QUANTIFICATION AND STATISTICAL ANALYSIS
Principal component analysis for differentiating brain cell-types
A matrix representing the metabolic function scores for 3 brain cell types (i.e., astrocytes, neurons and oligodendrocytes) was constructed by multiplying the metabolic task scores computed in their continuous version (Table S4) with the ones in their binary version (Table S5). A PCA analysis on this matrix was conducted. As this analysis did not enable the differentiation between astrocytes and oligodendrocytes, we performed a subsequent similar PCA analysis by only using the samples related to these specific cell-types.

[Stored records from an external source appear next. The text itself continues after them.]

-- ==== Sys2Proof/Tests/Slice0.lean ====
section
/-! SUPPORT. Tests of the model: words, ill-formed terms, single steps with values worked out from the spec, and for each
statement states and operands that meet its hypotheses. -/

namespace Sys2Proof.Tests

open Sys2Proof Sys2Proof.Machine Sys2Proof.Claims

set_option Elab.async false

/-! ## Small states -/

/-- A slot word's fields: guard P0, waiting; and the negated guard, never true. -/
def hd : Hd := ⟨false, 0, true⟩
def hdNever : Hd := ⟨true, 0, true⟩
def hdNoWait : Hd := ⟨false, 0, false⟩

/-- A descriptor image of R26: rank 1, of partition 0, not secure, format, extent and tile exponent of dimension 0, tile table and number of tiles. -/
def image1 (fmt ext tsh ttb nt : Nat) : Nat :=
  1 + 1 * 2 ^ 1 + fmt * 2 ^ 4 + 2 ^ 30 + ext * 2 ^ 64 + tsh * 2 ^ 256 + (ttb / 16) * 2 ^ 324 + nt * 2 ^ 384
/-- A tile-table entry of R30: present, writable, frame. -/
def entry1 (frame : Nat) : Nat := 3 + frame * 2 ^ 22
/-- Memory with tensor 5, the code, on frame 8, and tensor 9, INT8, on frame 9; a nest of one level in the code at 1024 and a kernel
header at 2048. -/
def memT : List Host.Cell :=
  wrNat (wrNat (wrNat (wrNat (wrNat (wrNat [] 320 (image1 0 16384 14 65536 1) 64) 576 (image1 0 16384 14 65552 1) 64) 65536 (entry1 8) 16)
    65552 (entry1 9) 16) (131072 + 1024) (1 + 0 * 8 + 256 * 2 ^ (8 * 8) + 1 * 2 ^ (8 * 64)) 66) 147456 0x1122334455667788 8

/-- A context that runs on core 0 with every unit at hand. -/
def ctxT : Ctx :=
  { status := .running
    j := { grantx := (0, 128), granty := (0, 128), gmask := 0xFF, ntiles := 8, claimM := true, claimX := true, code := 5, gsize := 1 }
    r := { sregs := [(1, 7), (2, 0x8000000000000001), (3, 0x12345678), (4, 0xFF)], masks := [(2, 0xF0F0)], preds := 2
           aregs := [(0, 9), (5, 0x105), (6, 0x1FC), (18, 5)], rstack := [40] } }

def coreT : Core :=
  { ctxs := [(0, ctxT)], running := some 0
    sp := { groups := [(0, { fmt := 2, held := some 0 })], tiles := [(0, { whi := 1, bhi := 3 }), (1, { whi := 4, bhi := 3, st := .ready }), (2, { whi := 63, bhi := 3 })] }
    vf := { vregs := [(1, 0x3F80000040490FDB12345678), (2, 0x40000000C0000000FFFF0001), (3, 0x7F800000)] }
    mx := { units := [(0, .ready)] }
    xb := { coupling := [{ n := 256, q := 5, e := 0 }], results := [{ op := 77, landed := true, data := 9 }]
            arrays := [(2, { drift := false, monerr := 0, verified := 8 }), (3, { drift := false, monerr := 0 })], xctl := [(2, 5)] } }

/-- Core 0 runs context 0; unit 0 holds the descriptor of tensor 9. -/
def stT : State :=
  { cores := [(0, coreT)], c := { mem := memT }, x := { lunits := [(0, { descs := [{ tid := 9, img := BitVec.ofNat 512 (image1 0 16384 14 65552 1) }] })] }
    t := { nextId := 100 }, h := { boot := .running, fwRun := true } }

/-- Whether an operation fires and with which slots read by reconstruction. -/
def firesB (s : State) (c x : Nat) (i : Instr) (rc : List Nat) : Bool :=
  s.t.fcore = c && (getCore s c).running = some x && !oddOfPair c (getCtx s c x) &&
    (match slotOp i with
      | some op => guardOf op.h (regs s c x) && judge s c x [op] 0 = .go rc
      | none => false)

/-! ### A stream -/

/-- A task header with its condition, destination and immediate. -/
def th (qd : BitVec 4) (imm : BitVec 32) : TaskHdr := ⟨false, 0, false, false, 15, 15, qd, 0, imm⟩
/-- An operand that names a place of the name table, in a mode, with one box of one tile. -/
def opnd (ref : BitVec 16) (mode : BitVec 2) : Operand := ⟨ref, false, mode, false, 0, [⟨0, 0⟩]⟩
/-- An operand that names a tensor. -/
def opndRaw (tid : BitVec 16) (mode : BitVec 2) : Operand := ⟨tid, true, mode, false, 0, [⟨0, 0⟩]⟩
def img9 : BitVec 512 := BitVec.ofNat 512 (image1 0 16384 14 65552 1)

def qT : Queue :=
  { en := true, st := .mapped, eng := some 0, tailb := 1024, filled := 2048, taddr := 64, count := 7
    names := [(1, .template img9 none), (2, .wagon img9 none 7), (3, .raw 9)], q := [(5, 3), (6, 1)] }
/-- Stream 3 is mapped on engine 0; partition 0 owns the slots of pseudo-channel 0 and may hold wagons. -/
def stQ : State :=
  { stT with
    f := { queues := [(3, qT)], wagons := [20, 21], sidings := [(0, [30, 31])], readers := [(7, 1)], wagonPart := [(7, 0)] }
    t := { stT.t with fqueue := 3 }
    x := { stT.x with htt := [(0, 0)] } }

/-- Partition 0 owns every slot of every table, the tables of cluster 0 among them, and key 0. -/
def stF : State :=
  { stQ with
    clusters := [(0, { ptt := (List.range 8).map (fun p => (p, 0)) })]
    x := { stQ.x with htt := (List.range 256).map (fun p => (p, 0)) }
    h := { stQ.h with kvalid := 1 } }
/-! ## Ill-formed terms -/

/-- One operation for each reserved field value (R217, R219, R225). -/
theorem test_illFormed_operations : ([
    .sext hd 3 1 3, .fcvt hd 3 1 1 3 1, .fcvt hd 3 1 1 1 3, .itof hd 3 1 1 0 3, .ftoi hd 3 1 1 3 1, .ftoiN hd 3 1 1 3 1, .vcmpI8 hd .zero 2 4 1 2,
    .vcmpI16 hd .zero 2 4 1 2, .vcmpI32 hd .zero 2 4 1 2, .vcmpN8 hd .zero 2 4 1 2, .vcmpN16 hd .zero 2 4 1 2, .vcmpN32 hd .zero 2 4 1 2,
    .vcmpF16 hd .zero 2 4 1 2, .vcmpB16 hd .zero 2 4 1 2, .vcmpF32 hd .zero 2 4 1 2, .vreds hd .zero 3 1 9, .vredm hd .zero 3 1 9,
    .vredn hd .zero 3 1 9, .vsplat hd .zero 3 1 9, .copy hd .zero 2 1 3 0, .copyo hd .zero 2 1 3 0, .copyn hd .zero 2 1 3 0, .wfill hd .zero 2 2 3 0,
    .gld hd .zero 2 3 0 1, .gst hd .zero 2 3 0 1, .aadd hd .zero 2 2 3 0 0, .aswap hd .zero 2 2 3 0 0, .acas hd .zero 2 2 3 0 0,
    .amin hd .zero 2 2 3 0 0, .amax hd .zero 2 2 3 0 0, .aand hd .zero 2 2 3 0 0, .aor hd .zero 2 2 3 0 0, .pref hd .zero 3 0, .mcfg hd 11 9 1,
    .mcfg hd 8 11 1, .mcfg hd 8 9 3, .xprog hd 1 0 1 0, .xremap hd 2 24, .vabs hd .zero 3 1 3, .vabs hd .zero 3 1 9, .vneg hd .zero 3 1 5,
    .vneg hd .zero 3 1 9] : List Instr).all (fun i => !wellFormed i) = true := by decide +kernel
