-- ==== Sys2Proof/Syntax.lean ====
section
/-! DEFINITION. The commands the device takes: one constructor per row of the table of operations and events.
The operands are the model's (log entry 4): what the command carries, and what the environment answers inside it. -/

namespace Sys2Proof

Clustering of excitatory neurons samples from the ROSMAP dataset
We clustered the samples identified as excitatory neurons by identifying the tasks that were active in more than 50% of the dataset. This threshold has been set with respect to the percentage of excitatory neurons samples associated with a positive diagnosis of Alzheimer’s disease (i.e., 51,2%). Only three metabolic tasks correspond to this criterion: the conversion of phosphatidyl-1D-myo-inositol to 1D-myo-inositol 1-phosphate, the synthesis of tetrahydrofolate synthesis and the synthesis of Tn antigen (Glycoprotein N-acetyl-D-galactosamine. We further used them to divide the samples into 8 metabolic clusters depending on the combination of their activity in each sample (Figures 6A and 6B). Note that prior to this choice, other clustering methods have been investigated. Our first approach was using k-means clustering. To this end, we used the percentage of coordinates that differ (hamming distance) in the binary matrix of the metabolic task score (active vs non-active) and the matlab function k-means with 10 replicates. To identify the appropriate number of clusters to separate the data, we computed the within-cluster sum of square distance (wws) and the average silhouette value by iteratively increasing the number of clusters from 1 to 15. This approach also led to the identification of 8 metabolic clusters that were displaying the same metabolic dysregulations. In order to ensure the reproducibility of the results presented, we preferred to use a more straightforward clustering method.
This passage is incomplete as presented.